What makes The Christmas Chronicles 2 so different to many of the films in its tinsel strewn genre is that it is possessed of a real beating heart beneath all the fur-trimmed red and fantastical festiveness.
It more than looks the part, with Mrs Claus’s Village in particular looking a like a wonderland of Christmasness, but dig down past the happy elves and the flying reindeer, the cosy beds and the shimmering borealis that protects the home of Santa Claus from discovery by the outside world, and you have a film that understands that real humanity is at work in even the most magical of situations.
Even Mrs.
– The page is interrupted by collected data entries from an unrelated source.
theorem execFlush_frame (_p : PortNo) (q : BitVec 16) (v : Word) (s : State) :
    FrameR [.clk, .regs, .clusters, .strm] s (execFlush _p q v s) := by
  unfold execFlush
  split
  · refine FrameR.next ?_
    exact Frame.refl _
  · refine FrameR.ite (fun _ => ?_) fun _ => ?_
    · refine FrameR.next ?_
      exact Frame.refl _
    · extract_lets +onlyGivenNames x0
      have h1 : Frame [.clk, .regs, .clusters, .strm] s x0 := by
        subst x0
        exact (State.writeRw_frame _ _ _).mono (by decide)
      clear_value x0
      refine FrameR.next ?_
      refine Frame.ite (fun _ => ?_) fun _ => ?_
      · refine Frame.step ?_ (State.wakeFlushed_frame _ _) (by decide)
        refine Frame.step ?_ (State.flushQueue_frame _ _) (by decide)
        exact h1
      · exact h1

-- Queue

theorem State.takeSlot_frame (s : State) (lreg : Nat) (r : Nat) (st : StepSt) :
    FrameP [.regs, .regions, .jobs, .resil] s (State.takeSlot s lreg r st) := by
  unfold State.takeSlot
  split
  · refine FrameP.pair ?_
    exact Frame.refl _
  · extract_lets +onlyGivenNames x0
    clear_value x0
    extract_lets +onlyGivenNames x1
    subst x1
    extract_lets +onlyGivenNames x2
    clear_value x2
    extract_lets +onlyGivenNames x3
    clear_value x3
    extract_lets +onlyGivenNames x4
    clear_value x4
    extract_lets +onlyGivenNames x5
    clear_value x5
    extract_lets +onlyGivenNames x6
    have h7 : Frame [.regs, .regions, .jobs, .resil] s x6 := by
      subst x6
      exact (State.setRg_frame _ _ _).mono (by decide)
    clear_value x6
    extract_lets +onlyGivenNames x8
    have h9 : Frame [.regs, .regions, .jobs, .resil] s x8 := by
      subst x8
      refine Frame.ite (fun _ => ?_) fun _ => ?_
      · refine Frame.step ?_ (State.setRegF_frame _ _ _ _ _) (by decide)
        exact h7
      · exact h7
    clear_value x8
    extract_lets +onlyGivenNames x10
    have h11 : Frame [.regs, .regions, .jobs, .resil] s x10 := by
      subst x10
      refine Frame.step ?_ (State.count_frame _ _ _ _ _) (by decide)
      exact h9
    clear_value x10
    extract_lets +onlyGivenNames x12
    subst x12
    extract_lets +onlyGivenNames x13
    subst x13
    extract_lets +onlyGivenNames x14
    have h15 : Frame [.regs, .regions, .jobs, .resil] s x14 := by
      subst x14
      refine Frame.ite (fun _ => ?_) fun _ => ?_
      · refine Frame.upd ?_ rfl
        exact h11
      · exact h9
    clear_value x14
    refine FrameP.pair ?_
    refine Frame.step ?_ (State.updStep_frame _ _) (by decide)
    exact h15

theorem State.heldAppend_frame (s : State) (site : Nat) (w : WinSt) (d : List Byte) (qstat : Nat) :
    FrameF [.attic, .regs, .cellar, .celErr, .regions, .jobs, .resil] s (State.heldAppend s site w d qstat) := by
  unfold State.heldAppend
  split
  · extract_lets +onlyGivenNames x0
    clear_value x0
    extract_lets +onlyGivenNames x1
    subst x1
    extract_lets +onlyGivenNames x2
    clear_value x2
    split
    · extract_lets +onlyGivenNames x3
      clear_value x3
      split
      · rename_i h4
        have h5 := (State.takeSlot_frame _ _ _ _).of_eq h4
        extract_lets +onlyGivenNames x6
        clear_value x6
        extract_lets +onlyGivenNames x7
        clear_value x7
        refine FrameF.ite (fun _ => ?_) fun _ => ?_
        · exact FrameF.undef
        · extract_lets +onlyGivenNames x8
          have h9 : Frame [.attic, .regs, .cellar, .celErr, .regions, .jobs, .resil] s x8 := by
            subst x8
            refine Frame.step ?_ (State.updRg_frame _ _ _) (by decide)
            refine Frame.step ?_ h5 (by decide)
            exact Frame.refl _
          clear_value x8
          refine FrameF.bind ?_ ?_
          · refine FrameF.step ?_ (State.planWrite_frame _ _ _ _) (by decide)
            exact h9
          · intro x10 h11
            refine FrameF.step ?_ (State.planWrite_frame _ _ _ _) (by decide)
            exact h11
    · refine FrameF.ok ?_
      exact Frame.refl _
  · refine FrameF.ok ?_
    exact Frame.refl _
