theorem State.closePitch_frame (s : State) (st : StepSt) (hr : Nat) (e : PEnt) (run : PEnt) :
    FrameF [.attic, .regs, .larder, .larErr, .cellar, .celErr, .conflicts, .clusters, .regions, .links, .jobs, .hands, .resil, .out, .freeCtr] s (State.closePitch s st hr e run) := by
  unfold State.closePitch
  extract_lets +onlyGivenNames x0
  subst x0
  extract_lets +onlyGivenNames x1
  clear_value x1
  split
  · exact FrameF.undef
  · refine FrameF.bind ?_ ?_
    · refine FrameF.step ?_ (State.planWrite_frame _ _ _ _) (by decide)
      exact Frame.refl _
    · intro x2 h3
      extract_lets +onlyGivenNames x4
      clear_value x4
      extract_lets +onlyGivenNames x5
      clear_value x5
      extract_lets +onlyGivenNames x6
      have h7 : Frame [.attic, .regs, .larder, .larErr, .cellar, .celErr, .conflicts, .clusters, .regions, .links, .jobs, .hands, .resil, .out, .freeCtr] s x6 := by
        subst x6
        refine Frame.step ?_ (State.recordWaits_frame _) (by decide)
        exact h3
      clear_value x6
      extract_lets +onlyGivenNames x8
      subst x8
      extract_lets +onlyGivenNames x9
      have h10 : Frame [.attic, .regs, .larder, .larErr, .cellar, .celErr, .conflicts, .clusters, .regions, .links, .jobs, .hands, .resil, .out, .freeCtr] s x9 := by
        subst x9
        refine Frame.upd ?_ rfl
        exact h7
      clear_value x9
      extract_lets +onlyGivenNames x11
      have h12 : Frame [.attic, .regs, .larder, .larErr, .cellar, .celErr, .conflicts, .clusters, .regions, .links, .jobs, .hands, .resil, .out, .freeCtr] s x11 := by
        subst x11
        refine Frame.step ?_ (State.updStep_frame _ _) (by decide)
        exact h10
      clear_value x11
      unfold State.readHandoffs
      unfold State.planRead
      refine FrameF.ite (fun _ => ?_) fun _ => ?_
      · exact FrameF.undef
      · split
        · rename_i h13
          have h14 := (State.celRead_frame _ _ _ _).of_eq h13
          beta_reduce
          extract_lets +onlyGivenNames x15
          subst x15
          refine FrameF.bind ?_ ?_
          · refine FrameF.fold ?_ ?_
            · refine Frame.step ?_ h14 (by decide)
              exact h12
            · intro x16 x17 h18
              split
              · refine FrameF.step ?_ (State.sendHandoff_frame _ _ _ _ _ _ _) (by decide)
                exact h18
              · refine FrameF.ok ?_
                exact h18
          · intro x19 h20
            refine FrameF.ite (fun _ => ?_) fun _ => ?_
            · refine FrameF.step ?_ (State.heldSealAll_frame _ _) (by decide)
              exact h20
            · refine FrameF.bind ?_ ?_
              · refine FrameF.fold ?_ ?_
                · exact h20
                · intro x21 x22 h23
                  refine FrameF.step ?_ (State.startRegion_frame _ _) (by decide)
                  exact h23
              · intro x24 h25
                refine FrameF.ok ?_
                refine Frame.step ?_ (State.handoffWait_frame _) (by decide)
                exact h25
        · rename_i h26
          have h27 := (State.celRead_frame _ _ _ _).of_eq h26
          refine FrameF.held ?_
          refine Frame.step ?_ h27 (by decide)
          exact h12
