theorem State.firstGroups_frame (s : State) (l : Nat) :
    Frame [.links, .out] s (State.firstGroups s l) := by
  unfold State.firstGroups
  extract_lets +onlyGivenNames x0
  clear_value x0
  extract_lets +onlyGivenNames x1
  subst x1
  refine Frame.step ?_ (State.sendCredit_frame _ _) (by decide)
  exact (State.updLnk_frame _ _ _).mono (by decide)

theorem State.trained_frame (s : State) (l : Nat) (full : Bool) (rtt : Word) (m : LaneTest) :
    Frame [.attic, .dev, .clk, .regs, .larder, .larErr, .cellar, .celErr, .conflicts, .clusters, .regions, .slabs, .links, .sync, .jobs, .strm, .reqs, .hands, .resil, .out, .freeCtr] s (State.trained s l full rtt m) := by
  unfold State.trained
  extract_lets +onlyGivenNames x0
  clear_value x0
  extract_lets +onlyGivenNames x1
  clear_value x1
  extract_lets +onlyGivenNames x2
  clear_value x2
  extract_lets +onlyGivenNames x3
  have h4 : Frame [.attic, .dev, .clk, .regs, .larder, .larErr, .cellar, .celErr, .conflicts, .clusters, .regions, .slabs, .links, .sync, .jobs, .strm, .reqs, .hands, .resil, .out, .freeCtr] s x3 := by
    subst x3
    exact (State.markLanes_frame _ _ _ _).mono (by decide)
  clear_value x3
  extract_lets +onlyGivenNames x5
  clear_value x5
  extract_lets +onlyGivenNames x6
  clear_value x6
  extract_lets +onlyGivenNames x7
  clear_value x7
  refine Frame.ite (fun _ => ?_) fun _ => ?_
  · refine Frame.step ?_ (State.trainFail_frame _ _) (by decide)
    exact h4
  · extract_lets +onlyGivenNames x8
    have h9 : Frame [.attic, .dev, .clk, .regs, .larder, .larErr, .cellar, .celErr, .conflicts, .clusters, .regions, .slabs, .links, .sync, .jobs, .strm, .reqs, .hands, .resil, .out, .freeCtr] s x8 := by
      subst x8
      refine Frame.step ?_ (State.updLnk_frame _ _ _) (by decide)
      exact h4
    clear_value x8
    extract_lets +onlyGivenNames x10
    have h11 : Frame [.attic, .dev, .clk, .regs, .larder, .larErr, .cellar, .celErr, .conflicts, .clusters, .regions, .slabs, .links, .sync, .jobs, .strm, .reqs, .hands, .resil, .out, .freeCtr] s x10 := by
      subst x10
      refine Frame.ite (fun _ => ?_) fun _ => ?_
      · refine Frame.step ?_ (State.saveLink_frame _ _ _) (by decide)
        refine Frame.step ?_ (State.measureEq_frame _ _) (by decide)
        exact h9
      · refine Frame.step ?_ (State.loadLink_frame _ _) (by decide)
        exact h9
    clear_value x10
    extract_lets +onlyGivenNames x12
    have h13 : Frame [.attic, .dev, .clk, .regs, .larder, .larErr, .cellar, .celErr, .conflicts, .clusters, .regions, .slabs, .links, .sync, .jobs, .strm, .reqs, .hands, .resil, .out, .freeCtr] s x12 := by
      subst x12
      refine Frame.step ?_ (State.setLinkState_frame _ _ _) (by decide)
      exact h11
    clear_value x12
    extract_lets +onlyGivenNames x14
    have h15 : Frame [.attic, .dev, .clk, .regs, .larder, .larErr, .cellar, .celErr, .conflicts, .clusters, .regions, .slabs, .links, .sync, .jobs, .strm, .reqs, .hands, .resil, .out, .freeCtr] s x14 := by
      subst x14
      refine Frame.step ?_ (State.setReg_frame _ _ _) (by decide)
      refine Frame.step ?_ (State.setRegF_frame _ _ _ _ _) (by decide)
      exact h13
    clear_value x14
    extract_lets +onlyGivenNames x16
    have h17 : Frame [.attic, .dev, .clk, .regs, .larder, .larErr, .cellar, .celErr, .conflicts, .clusters, .regions, .slabs, .links, .sync, .jobs, .strm, .reqs, .hands, .resil, .out, .freeCtr] s x16 := by
      subst x16
      refine Frame.step ?_ (State.post_frame _ _ _ _) (by decide)
      refine Frame.step ?_ (State.showLanes_frame _ _) (by decide)
      refine Frame.step ?_ (State.firstGroups_frame _ _) (by decide)
      exact h15
    clear_value x16
    extract_lets +onlyGivenNames x18
    have h19 : Frame [.attic, .dev, .clk, .regs, .larder, .larErr, .cellar, .celErr, .conflicts, .clusters, .regions, .slabs, .links, .sync, .jobs, .strm, .reqs, .hands, .resil, .out, .freeCtr] s x18 := by
      subst x18
      refine Frame.step ?_ (State.pumpHands_frame _) (by decide)
      refine Frame.step ?_ (State.pumpReqs_frame _) (by decide)
      refine Frame.step ?_ (State.drainLink_frame _ _ _) (by decide)
      refine Frame.step ?_ (State.portUp_frame _ _) (by decide)
      exact h17
    clear_value x18
    refine Frame.ite (fun _ => ?_) fun _ => ?_
    · exact h19
    · refine Frame.step ?_ (State.restartRepeat_frame _) (by decide)
      exact h19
Claus gets in touch with her inner hurt and pain, and by the end of the film, it becomes apparent that while reindeer can be revived by some judiciously-manufactured Christmas spirit, in an airport no less, people require a little more real loving and understanding to truly get themselves right with their families and the world around them.
The Christmas Chronicles 2 manages to accomplish all this therapeutic wonderfulness without falling into a great big slush pile of festive treacle, giving us all the buoyant, joyful, most wonderful time of the year happiness without sinking us beneath the weight of overly-earnest sentimentality.
That’s quite a feat, as is saving Christmas, and there is not a second in this wildly full-on, giddily action-packed, heartfelt piece of near-perfect festive storytelling where you aren’t laughing, oohing and aahing in glittering wonder or feel your heart swell with painful and joyful recognition (depending on the moment) and clapping your delight as the sheer merriment and change-making possibilities of the season.